10. An established cell which expresses a temperature sensitive SV40 large T-antigen gene, shows localization of Na+—K+ ATPase and GLUT-1 transporter in the cell membrane, and when cultured in a monolayer, shows the localization of Na+—K+ ATPase in the apical side, which is obtained by treating choroidal epithelium tissues of a transgenic animal into which a large T-antigen gene of SV40 temperature sensitive mutant tsA58 has been introduced with protease and subculturing the resulting cells.

11. An established cell derived from brain capillary endothelial cells, which expresses a temperature sensitive SV40 large T-antigen, GLUT-1 transporter, p-glycoprotein, alkaline phosphatase, and &ggr;-glutamyltransferase.

12. The established cell according to claim 11, having a deposition number of FERM BP-6873.

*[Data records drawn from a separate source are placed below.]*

-- ==== Sys2Proof/Laws/State.lean ====
section
/-! SUPPORT. One lemma per field and named update of the state and of the two streams, each true by `rfl`. -/

namespace Sys2Proof.Machine

@[simp] theorem InStream.fresh_rem (q : Bits) : (InStream.fresh q).rem = q := rfl
@[simp] theorem InStream.fresh_opened (q : Bits) : (InStream.fresh q).opened = true := rfl
@[simp] theorem InStream.fresh_dropped (q : Bits) : (InStream.fresh q).dropped = [] := rfl
@[simp] theorem InStream.close_rem (s : InStream) : s.close.rem = [] := rfl
@[simp] theorem InStream.close_opened (s : InStream) : s.close.opened = false := rfl
@[simp] theorem InStream.close_dropped (s : InStream) : s.close.dropped = s.rem := rfl

@[simp] theorem OutStream.fresh_bits : OutStream.fresh.bits = [] := rfl
@[simp] theorem OutStream.fresh_opened : OutStream.fresh.opened = true := rfl
@[simp] theorem OutStream.fresh_file : OutStream.fresh.file = none := rfl
@[simp] theorem OutStream.writeBit_bits (o : OutStream) (b : Bool) : (o.writeBit b).bits = o.bits ++ [b] := rfl
@[simp] theorem OutStream.writeBit_opened (o : OutStream) (b : Bool) : (o.writeBit b).opened = o.opened := rfl
@[simp] theorem OutStream.writeBit_file (o : OutStream) (b : Bool) : (o.writeBit b).file = o.file := rfl
@[simp] theorem OutStream.close_bits (pad : Bits) (o : OutStream) : (o.close pad).bits = o.bits := rfl
@[simp] theorem OutStream.close_opened (pad : Bits) (o : OutStream) : (o.close pad).opened = false := rfl
@[simp] theorem OutStream.close_file (pad : Bits) (o : OutStream) :
    (o.close pad).file = some (packBytes (o.bits ++ pad)) := rfl

@[simp] theorem freshSession_session (s : State) : (freshSession s).session = .ready := rfl
@[simp] theorem freshSession_err (s : State) : (freshSession s).err = 0 := rfl
@[simp] theorem freshSession_errInfo (s : State) : (freshSession s).errInfo = 0 := rfl
@[simp] theorem freshSession_freq (s : State) : (freshSession s).freq = Table.filled 256 0 := rfl
@[simp] theorem freshSession_tree (s : State) : (freshSession s).tree = none := rfl
@[simp] theorem freshSession_nleaf (s : State) : (freshSession s).nleaf = 0 := rfl
@[simp] theorem freshSession_code (s : State) : (freshSession s).code = none := rfl
@[simp] theorem freshSession_decDone (s : State) : (freshSession s).decDone = false := rfl
@[simp] theorem freshSession_lkFound (s : State) : (freshSession s).lkFound = false := rfl
@[simp] theorem freshSession_lklen (s : State) : (freshSession s).lklen = 0 := rfl
@[simp] theorem freshSession_lkbits (s : State) : (freshSession s).lkbits = Table.filled 8 0 := rfl
@[simp] theorem freshSession_inp (s : State) : (freshSession s).inp = InStream.fresh (s.nextInputs.headD []) := rfl
@[simp] theorem freshSession_out (s : State) : (freshSession s).out = OutStream.fresh := rfl
@[simp] theorem freshSession_padDraws (s : State) : (freshSession s).padDraws = s.padDraws := rfl
@[simp] theorem freshSession_nextInputs (s : State) : (freshSession s).nextInputs = s.nextInputs.tail := rfl
@[simp] theorem freshSession_archive (s : State) : (freshSession s).archive = s.archive ++ [s.out] := rfl
@[simp] theorem freshSession_pending (s : State) : (freshSession s).pending = s.pending := rfl
@[simp] theorem freshSession_replies (s : State) : (freshSession s).replies = s.replies := rfl
@[simp] theorem freshSession_params (s : State) : (freshSession s).params = s.params := rfl

@[simp] theorem issueWord_pending (w : Word) (s : State) : (issueWord w s).pending = .wreg cmdReg w :: s.pending := rfl

end Sys2Proof.Machine
end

13. A method of establishing an immortalized cell which expresses a temperature sensitive SV40 large T-antigen gene, GLUT-1 transporter, p-glycoprotein, alkaline phosphatase, and &ggr;-glutamyltransferase, the method comprising treating brain capillary vessels of a transgenic animal into which a large T-antigen gene of SV40 temperature sensitive mutant tsA58 has been introduced with protease and subculturing the resulting cells.

14. An established cell which expresses a temperature sensitive SV40 large T-antigen gene, GLUT-1 transporter, p-glycoprotein, alkaline phosphatase, and &ggr;-glutamyltransferase, the cell obtained by treating brain capillary vessels of a transgenic animal into which a large T-antigen gene of SV40 temperature sensitive mutant tsA58 has been introduced with protease and subculturing the resulting cells.